(Saved data entries)
● ● ● ● ●

-- ==== Sys2Proof/Laws/KeepOpRun.lean ====
section
/-!
SUPPORT. The operations of Machine/OpRun.lean keep the invariant and leave the queue alone.
-/

set_option Elab.async false

namespace Sys2Proof.Machine

theorem Ok.modOp {q : List Instr} (id i : Nat) (f : OpSt → OpSt) (s : State) (h : Ok q s) : Ok q (Machine.modOp id i f s) := by
  unfold Machine.modOp
  repeat' first
    | with_reducible assumption
    | with_reducible apply Ok.modReq

theorem Ok.modBuf {q : List Instr} (id b : Nat) (f : BufSt → BufSt) (s : State) (h : Ok q s) : Ok q (Machine.modBuf id b f s) := by
  unfold Machine.modBuf
  repeat' first
    | with_reducible assumption
    | with_reducible apply Ok.modReq

end Sys2Proof.Machine
end

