theorem Ok.fxPkBankZeroized {q : List Instr} (tile : Fin 4) (bank : Bool) (s : State) (h : Ok q s) : Ok q (Machine.fxPkBankZeroized tile bank s) := by
  unfold Machine.fxPkBankZeroized
  repeat' first
    | dsimp only
    | with_reducible assumption
    | with_reducible apply Ok.modReq
    | with_reducible apply Ok.setBank
    | with_reducible apply Ok.wakeBank
    | split

theorem Ok.agreeOn {q : List Instr} (r : Req) (i : Nat) (s : State) (h : Ok q s) : Ok q (Machine.agreeOn r i s) := by
  unfold Machine.agreeOn
  repeat' first
    | dsimp only
    | with_reducible assumption
    | intro _
    | with_reducible apply Ok.modOp
    | with_reducible refine Ok.ite ?_ ?_
    | split

theorem Ok.fxPairedPieceCompare {q : List Instr} (id : Nat) (op : Fin 8) (agree : Bool) (s : State) (h : Ok q s) : Ok q (Machine.fxPairedPieceCompare id op agree s) := by
  unfold Machine.fxPairedPieceCompare
  repeat' first
    | dsimp only
    | with_reducible assumption
    | intro _
    | with_reducible apply Ok.agreeOn
    | with_reducible apply Ok.modOp
    | with_reducible apply Ok.pairRecord
    | with_reducible apply Ok.raiseG
    | with_reducible apply Ok.settle
    | with_reducible apply Ok.whenS
    | with_reducible apply Ok.withReq
    | with_reducible refine Ok.ite ?_ ?_
    | split

theorem Ok.fxVoterAssign {q : List Instr} (id : Nat) (op : Fin 8) (tile : TileIx) (s : State) (h : Ok q s) : Ok q (Machine.fxVoterAssign id op tile s) := by
  unfold Machine.fxVoterAssign
  repeat' first
    | dsimp only
    | with_reducible assumption
    | intro _
    | with_reducible apply Ok.enterBank
    | with_reducible apply Ok.modOp
    | with_reducible apply Ok.modTile
    | with_reducible apply Ok.whenS
    | with_reducible apply Ok.withReq
    | with_reducible refine Ok.ite ?_ ?_
    | split

theorem Ok.forceRound {q : List Instr} (t : Nat) (s : State) (h : Ok q s) : Ok q (Machine.forceRound t s) := by
  unfold Machine.forceRound
  repeat' first
    | dsimp only
    | with_reducible assumption
    | intro _
    | with_reducible apply Ok.modSch
    | with_reducible apply Ok.modTile
    | with_reducible refine Ok.ite ?_ ?_
    | split

theorem Ok.fxVoteResult {q : List Instr} (id : Nat) (op : Fin 8) (verdict : Verdict) (s : State) (h : Ok q s) : Ok q (Machine.fxVoteResult id op verdict s) := by
  unfold Machine.fxVoteResult
  repeat' first
    | dsimp only
    | with_reducible assumption
    | intro _
    | with_reducible apply Ok.agreeOn
    | with_reducible apply Ok.eachN
    | with_reducible apply Ok.endChain
    | with_reducible apply Ok.forceRound
    | with_reducible apply Ok.modOp
    | with_reducible apply Ok.modReq
    | with_reducible apply Ok.pairRecord
    | with_reducible apply Ok.quarantine
    | with_reducible apply Ok.settle
    | with_reducible apply Ok.streamTo
    | with_reducible apply Ok.whenS
    | with_reducible apply Ok.withReq
    | with_reducible refine Ok.ite ?_ ?_
    | split

theorem Ok.writeTarget {q : List Instr} (x : Nat) (material : Bytes) (s : State) (h : Ok q s) : Ok q (Machine.writeTarget x material s) := by
  unfold Machine.writeTarget
  repeat' first
    | with_reducible assumption
    | with_reducible apply Ok.modSlot

theorem Ok.finishOp {q : List Instr} (id i : Nat) (e : OpEnd) (s : State) (h : Ok q s) : Ok q (Machine.finishOp id i e s) := by
  unfold Machine.finishOp
  repeat' first
    | dsimp only
    | with_reducible assumption
    | with_reducible apply Ok.modOp
    | with_reducible apply Ok.parkStream
    | with_reducible apply Ok.releaseOp
    | with_reducible apply Ok.settle
    | with_reducible apply Ok.writeTarget
    | split

theorem Ok.tileChecked {q : List Instr} (t : Nat) (ecc : Ecc) (f : State → State) (s : State) (h : Ok q s) (hf : ∀ s, Ok q s → Ok q (f s)) : Ok q (Machine.tileChecked t ecc f s) := by
  unfold Machine.tileChecked
  repeat' first
    | dsimp only
    | with_reducible assumption
    | intro _
    | with_reducible apply Ok.tileCe
    | with_reducible apply Ok.tileUe
    | with_reducible apply hf
    | with_reducible refine Ok.ite ?_ ?_
    | split
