theorem Ok.hearBlockReq {q : List Instr} (p : Nat) (b : Bytes) (s : State) (h : Ok q s) : Ok q (Machine.hearBlockReq p b s) := by
  unfold Machine.hearBlockReq
  repeat' first
    | with_reducible assumption
    | intro _
    | with_reducible apply Ok.beginGrant
    | with_reducible refine Ok.ite ?_ ?_

theorem Ok.fxBlockReq {q : List Instr} (peer : Fin 4) (payload : Bytes) (s : State) (h : Ok q s) : Ok q (Machine.fxBlockReq peer payload s) := by
  unfold Machine.fxBlockReq
  repeat' first
    | with_reducible assumption
    | with_reducible apply Ok.hearBlockReq

theorem Ok.hearBlockGrant {q : List Instr} (p : Nat) (b : Bytes) (s0 : State) (h : Ok q s0) : Ok q (Machine.hearBlockGrant p b s0) := by
  unfold Machine.hearBlockGrant
  repeat' first
    | dsimp only
    | with_reducible assumption
    | intro _
    | with_reducible apply Ok.hearMaster
    | with_reducible apply Ok.storeBlock
    | with_reducible refine Ok.ite ?_ ?_
    | split

theorem Ok.fxBlockGrant {q : List Instr} (peer : Fin 4) (payload : Bytes) (s : State) (h : Ok q s) : Ok q (Machine.fxBlockGrant peer payload s) := by
  unfold Machine.fxBlockGrant
  repeat' first
    | with_reducible assumption
    | with_reducible apply Ok.hearBlockGrant

theorem Ok.hearCtrSync {q : List Instr} (p : Nat) (b : Bytes) (s0 : State) (h : Ok q s0) : Ok q (Machine.hearCtrSync p b s0) := by
  unfold Machine.hearCtrSync
  repeat' first
    | dsimp only
    | with_reducible assumption
    | intro _
    | with_reducible apply Ok.hearMaster
    | with_reducible refine Ok.modCrs _ ?_ ?_
    | with_reducible apply Ok.sendFrame
    | with_reducible refine Ok.ite ?_ ?_
    | split

theorem Ok.fxCtrSync {q : List Instr} (peer : Fin 4) (payload : Bytes) (s : State) (h : Ok q s) : Ok q (Machine.fxCtrSync peer payload s) := by
  unfold Machine.fxCtrSync
  repeat' first
    | with_reducible assumption
    | with_reducible apply Ok.hearCtrSync

theorem Ok.finishGrant {q : List Instr} (k : Nat) (s : State) (h : Ok q s) : Ok q (Machine.finishGrant k s) := by
  unfold Machine.finishGrant
  repeat' first
    | dsimp only
    | with_reducible assumption
    | intro _
    | with_reducible apply Ok.beginGrant
    | with_reducible apply Ok.grantBlock
    | with_reducible refine Ok.modCrs _ ?_ ?_
    | with_reducible apply Ok.foldl
    | with_reducible refine Ok.ite ?_ ?_
    | split

theorem Ok.acknowledged {q : List Instr} (p k : Nat) (s : State) (h : Ok q s) : Ok q (Machine.acknowledged p k s) := by
  unfold Machine.acknowledged
  repeat' first
    | dsimp only
    | with_reducible assumption
    | intro _
    | with_reducible apply Ok.finishGrant
    | with_reducible refine Ok.modCrs _ ?_ ?_
    | with_reducible refine Ok.ite ?_ ?_
    | split

theorem Ok.withoutAcks {q : List Instr} (p : Nat) (s0 s : State) (h : Ok q s) : Ok q (Machine.withoutAcks p s0 s) := by
  unfold Machine.withoutAcks
  repeat' first
    | dsimp only
    | with_reducible assumption
    | intro _
    | with_reducible apply Ok.acknowledged
    | with_reducible apply Ok.foldl

theorem Ok.hearCtrAck {q : List Instr} (p : Nat) (b : Bytes) (s : State) (h : Ok q s) : Ok q (Machine.hearCtrAck p b s) := by
  unfold Machine.hearCtrAck
  repeat' first
    | with_reducible assumption
    | intro _
    | with_reducible apply Ok.acknowledged
    | with_reducible refine Ok.ite ?_ ?_

theorem Ok.fxCtrAck {q : List Instr} (peer : Fin 4) (payload : Bytes) (s : State) (h : Ok q s) : Ok q (Machine.fxCtrAck peer payload s) := by
  unfold Machine.fxCtrAck
  repeat' first
    | with_reducible assumption
    | with_reducible apply Ok.hearCtrAck

theorem Ok.takeSlotBank {q : List Instr} (p : Nat) (b : Bytes) (s : State) (h : Ok q s) : Ok q (Machine.takeSlotBank p b s) := by
  unfold Machine.takeSlotBank
  repeat' first
    | dsimp only
    | with_reducible assumption
    | intro _
    | with_reducible apply Ok.modSlot
    | with_reducible apply Ok.prepareBank
    | with_reducible refine Ok.ite ?_ ?_
    | split

theorem Ok.hearSlotBank {q : List Instr} (p : Nat) (b : Bytes) (s : State) (h : Ok q s) : Ok q (Machine.hearSlotBank p b s) := by
  unfold Machine.hearSlotBank
  repeat' first
    | dsimp only
    | with_reducible assumption
    | intro _
    | with_reducible apply Ok.hearMaster
    | with_reducible apply Ok.orDefer
    | with_reducible apply Ok.takeSlotBank
    | with_reducible refine Ok.ite ?_ ?_
    | split

theorem Ok.fxSlotBank {q : List Instr} (peer : Fin 4) (payload : Bytes) (s : State) (h : Ok q s) : Ok q (Machine.fxSlotBank peer payload s) := by
  unfold Machine.fxSlotBank
  repeat' first
    | with_reducible assumption
    | with_reducible apply Ok.hearSlotBank

theorem Ok.fxCourseForward {q : List Instr} (id : Nat) (peer : Fin 4) (s : State) (h : Ok q s) : Ok q (Machine.fxCourseForward id peer s) := by
  unfold Machine.fxCourseForward
  repeat' first
    | dsimp only
    | with_reducible assumption
    | intro _
    | with_reducible apply Ok.eachN
    | with_reducible apply Ok.foldl
    | with_reducible refine Ok.modCrs _ ?_ ?_
    | with_reducible apply Ok.modPeer
    | with_reducible apply Ok.modReq
    | with_reducible apply Ok.nextFree
    | with_reducible apply Ok.sendFrame
    | with_reducible apply Ok.sendLong
    | with_reducible apply Ok.whenS
    | with_reducible apply Ok.withReq
    | with_reducible refine Ok.ite ?_ ?_
    | split
    | (rename_i hh; obtain ⟨ha, hb⟩ := hh; refine ⟨?_, ?_⟩ <;> first | linear_combination ha | linear_combination hb)

theorem Ok.hearFwdReq {q : List Instr} (p : Fin 4) (b : Bytes) (s0 : State) (h : Ok q s0) : Ok q (Machine.hearFwdReq p b s0) := by
  unfold Machine.hearFwdReq
  repeat' first
    | dsimp only
    | with_reducible assumption
    | intro _
    | with_reducible apply Ok.hearMaster
    | with_reducible refine Ok.modCrs _ ?_ ?_
    | with_reducible apply Ok.modPeer
    | with_reducible refine Ok.ite ?_ ?_
    | split
    | (rename_i hh; obtain ⟨ha, hb⟩ := hh; refine ⟨?_, ?_⟩ <;> first | linear_combination ha | linear_combination hb)

theorem Ok.fxFwdReq {q : List Instr} (peer : Fin 4) (payload : Bytes) (s : State) (h : Ok q s) : Ok q (Machine.fxFwdReq peer payload s) := by
  unfold Machine.fxFwdReq
  repeat' first
    | with_reducible assumption
    | with_reducible apply Ok.hearFwdReq

theorem Ok.hearFwdData {q : List Instr} (p : Nat) (b : Bytes) (s : State) (h : Ok q s) : Ok q (Machine.hearFwdData p b s) := by
  unfold Machine.hearFwdData
  repeat' first
    | dsimp only
    | with_reducible assumption
    | intro _
    | with_reducible apply Ok.modBuf
    | with_reducible refine Ok.modCrs _ ?_ ?_
    | with_reducible apply Ok.settle
    | with_reducible refine Ok.ite ?_ ?_
    | split

theorem Ok.hearFwdResult {q : List Instr} (p : Fin 4) (b : Bytes) (s : State) (h : Ok q s) : Ok q (Machine.hearFwdResult p b s) := by
  unfold Machine.hearFwdResult
  repeat' first
    | dsimp only
    | with_reducible assumption
    | intro _
    | with_reducible apply Ok.endChain
    | with_reducible refine Ok.modCrs _ ?_ ?_
    | with_reducible apply Ok.modOp
    | with_reducible apply Ok.modReq
    | with_reducible apply Ok.settle
    | with_reducible apply Ok.whenS
    | with_reducible apply Ok.withReq
    | with_reducible refine Ok.ite ?_ ?_
    | split
    | rfl
    | exact hes
    | (rename_i hh; obtain ⟨ha, hb⟩ := hh; refine ⟨?_, ?_⟩ <;> first | linear_combination ha | linear_combination hb)

theorem Ok.fxFwdResult {q : List Instr} (peer : Fin 4) (payload : Bytes) (s : State) (h : Ok q s) : Ok q (Machine.fxFwdResult peer payload s) := by
  unfold Machine.fxFwdResult
  repeat' first
    | dsimp only
    | with_reducible assumption
    | intro _
    | with_reducible apply Ok.hearFwdResult

theorem Ok.countDrop {q : List Instr} (s : State) (h : Ok q s) : Ok q (Machine.countDrop s) := by
  refine Ok.modCrs _ h (fun c hc => ?_)
  obtain ⟨ha, hb⟩ := hc
  exact ⟨ha, by linear_combination hb⟩

theorem Ok.dropForeign {q : List Instr} (r : Req) (s : State) (h : Ok q s) : Ok q (Machine.dropForeign r s) := by
  unfold Machine.dropForeign
  repeat' first
    | dsimp only
    | with_reducible assumption
    | intro _
    | with_reducible apply Ok.countDrop
    | with_reducible apply Ok.freeTiles
    | with_reducible apply Ok.retireReq
    | with_reducible refine Ok.ite ?_ ?_
    | split
    | (rename_i hh; obtain ⟨ha, hb⟩ := hh; refine ⟨?_, ?_⟩ <;> first | linear_combination ha | linear_combination hb)

theorem Ok.dropQueued {q : List Instr} (p number : Nat) (s : State) (h : Ok q s) : Ok q (Machine.dropQueued p number s) := by
  unfold Machine.dropQueued
  repeat' first
    | dsimp only
    | with_reducible assumption
    | intro _
    | with_reducible apply Ok.countDrop
    | with_reducible refine Ok.modCrs _ ?_ ?_
    | with_reducible refine Ok.ite ?_ ?_
    | split

theorem Ok.hearFwdCancel {q : List Instr} (p : Nat) (b : Bytes) (s : State) (h : Ok q s) : Ok q (Machine.hearFwdCancel p b s) := by
  unfold Machine.hearFwdCancel
  repeat' first
    | dsimp only
    | with_reducible assumption
    | intro _
    | with_reducible apply Ok.dropForeign
    | with_reducible apply Ok.dropQueued
    | with_reducible apply Ok.giveCredit
    | with_reducible refine Ok.ite ?_ ?_
    | split

theorem Ok.fxFwdCancel {q : List Instr} (peer : Fin 4) (payload : Bytes) (s : State) (h : Ok q s) : Ok q (Machine.fxFwdCancel peer payload s) := by
  unfold Machine.fxFwdCancel
  repeat' first
    | with_reducible assumption
    | with_reducible apply Ok.hearFwdCancel

theorem Ok.hearCredit {q : List Instr} (p : Nat) (b : Bytes) (s : State) (h : Ok q s) : Ok q (Machine.hearCredit p b s) := by
  unfold Machine.hearCredit
  repeat' first
    | dsimp only
    | with_reducible assumption
    | intro _
    | with_reducible apply Ok.modPeer
    | with_reducible refine Ok.ite ?_ ?_
    | split

theorem Ok.fxCredit {q : List Instr} (peer : Fin 4) (payload : Bytes) (s : State) (h : Ok q s) : Ok q (Machine.fxCredit peer payload s) := by
  unfold Machine.fxCredit
  repeat' first
    | with_reducible assumption
    | with_reducible apply Ok.hearCredit

theorem Ok.runHere {q : List Instr} (id : Nat) (s : State) (h : Ok q s) : Ok q (Machine.runHere id s) := by
  unfold Machine.runHere
  repeat' first
    | dsimp only
    | with_reducible assumption
    | intro _
    | with_reducible apply Ok.modReq
    | with_reducible apply Ok.settle
    | with_reducible apply Ok.unforward
    | with_reducible refine Ok.ite ?_ ?_
    | split

theorem Ok.recallAll {q : List Instr} (p : Nat) (s : State) (h : Ok q s) : Ok q (Machine.recallAll p s) := by
  unfold Machine.recallAll
  repeat' first
    | dsimp only
    | with_reducible assumption
    | intro _
    | with_reducible apply Ok.foldl
    | with_reducible apply Ok.modPeer
    | with_reducible apply Ok.runHere
    | with_reducible refine Ok.ite ?_ ?_
    | split

theorem Ok.dropWaiting {q : List Instr} (p : Nat) (r : Req) (s : State) (h : Ok q s) : Ok q (Machine.dropWaiting p r s) := by
  unfold Machine.dropWaiting
  repeat' first
    | dsimp only
    | with_reducible assumption
    | intro _
    | with_reducible apply Ok.dropQueued
    | with_reducible refine Ok.ite ?_ ?_
    | split

theorem Ok.dropAll {q : List Instr} (p : Nat) (s : State) (h : Ok q s) : Ok q (Machine.dropAll p s) := by
  unfold Machine.dropAll
  repeat' first
    | dsimp only
    | with_reducible assumption
    | intro _
    | with_reducible apply Ok.dropForeign
    | with_reducible apply Ok.dropWaiting
    | with_reducible apply Ok.foldl
    | with_reducible apply Ok.modPeer
    | with_reducible refine Ok.ite ?_ ?_
    | split

theorem Ok.fxCoursePeerSilent {q : List Instr} (peer : Fin 4) (s : State) (h : Ok q s) : Ok q (Machine.fxCoursePeerSilent peer s) := by
  unfold Machine.fxCoursePeerSilent
  repeat' first
    | dsimp only
    | with_reducible assumption
    | intro _
    | with_reducible apply Ok.crsRecord
    | with_reducible apply Ok.dropAll
    | with_reducible apply Ok.modPeer
    | with_reducible apply Ok.raiseG
    | with_reducible apply Ok.recallAll
    | with_reducible apply Ok.whenS
    | with_reducible apply Ok.withoutAcks
    | with_reducible refine Ok.ite ?_ ?_
    | split
    | rfl
    | exact hes
    | (simp_all; done)

theorem Ok.resumeCounters {q : List Instr} (s : State) (h : Ok q s) : Ok q (Machine.resumeCounters s) := by
  unfold Machine.resumeCounters
  repeat' first
    | dsimp only
    | with_reducible assumption
    | intro _
    | with_reducible apply Ok.foldl
    | with_reducible apply Ok.modSlot
    | with_reducible refine Ok.ite ?_ ?_
    | split

theorem Ok.takeOver {q : List Instr} (s : State) (h : Ok q s) : Ok q (Machine.takeOver s) := by
  unfold Machine.takeOver
  repeat' first
    | dsimp only
    | with_reducible assumption
    | intro _
    | with_reducible apply Ok.becomeMaster
    | with_reducible apply Ok.crsRecord
    | with_reducible apply Ok.eachN
    | with_reducible refine Ok.modCrs _ ?_ ?_
    | with_reducible apply Ok.modPeer
    | with_reducible apply Ok.raiseG
    | with_reducible apply Ok.reAsk
    | with_reducible apply Ok.resumeCounters
    | with_reducible apply Ok.sendFrame
    | with_reducible refine Ok.ite ?_ ?_
    | split
    | rfl
    | exact hes
    | (simp_all; done)

theorem Ok.hearTakeover {q : List Instr} (p : Nat) (s : State) (h : Ok q s) : Ok q (Machine.hearTakeover p s) := by
  unfold Machine.hearTakeover
  repeat' first
    | dsimp only
    | with_reducible assumption
    | intro _
    | with_reducible apply Ok.modPeer
    | with_reducible apply Ok.reAsk
    | with_reducible apply Ok.secondMaster
    | with_reducible refine Ok.ite ?_ ?_
    | split

theorem Ok.fxTakeover {q : List Instr} (peer : Fin 4) (_payload : Bytes) (s : State) (h : Ok q s) : Ok q (Machine.fxTakeover peer _payload s) := by
  unfold Machine.fxTakeover
  repeat' first
    | dsimp only
    | with_reducible assumption
    | intro _
    | with_reducible apply Ok.hearTakeover
    | with_reducible apply Ok.takeOver
    | with_reducible apply Ok.whenS
    | with_reducible refine Ok.ite ?_ ?_

theorem Ok.leaveCourse {q : List Instr} (cause : Nat) (tell : Bool) (s : State) (h : Ok q s) : Ok q (Machine.leaveCourse cause tell s) := by
  unfold Machine.leaveCourse
  repeat' first
    | dsimp only
    | with_reducible assumption
    | intro _
    | with_reducible apply Ok.crsState
    | with_reducible apply Ok.dropAll
    | with_reducible apply Ok.dropWork
    | with_reducible apply Ok.eachN
    | with_reducible refine Ok.modCrs _ ?_ ?_
    | with_reducible apply Ok.recallAll
    | with_reducible apply Ok.sendAll
    | with_reducible refine Ok.ite ?_ ?_
    | split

● ● ● ● ●

* **EXERCISE INSTRUCTIONS**
Copy out each line of the records where the string "writeTarget" appears.

* **EXPECTED ANSWER**
theorem Ok.writeTarget {q : List Instr} (x : Nat) (material : Bytes) (s : State) (h : Ok q s) : Ok q (Machine.writeTarget x material s) := by
  unfold Machine.writeTarget
    | with_reducible apply Ok.writeTarget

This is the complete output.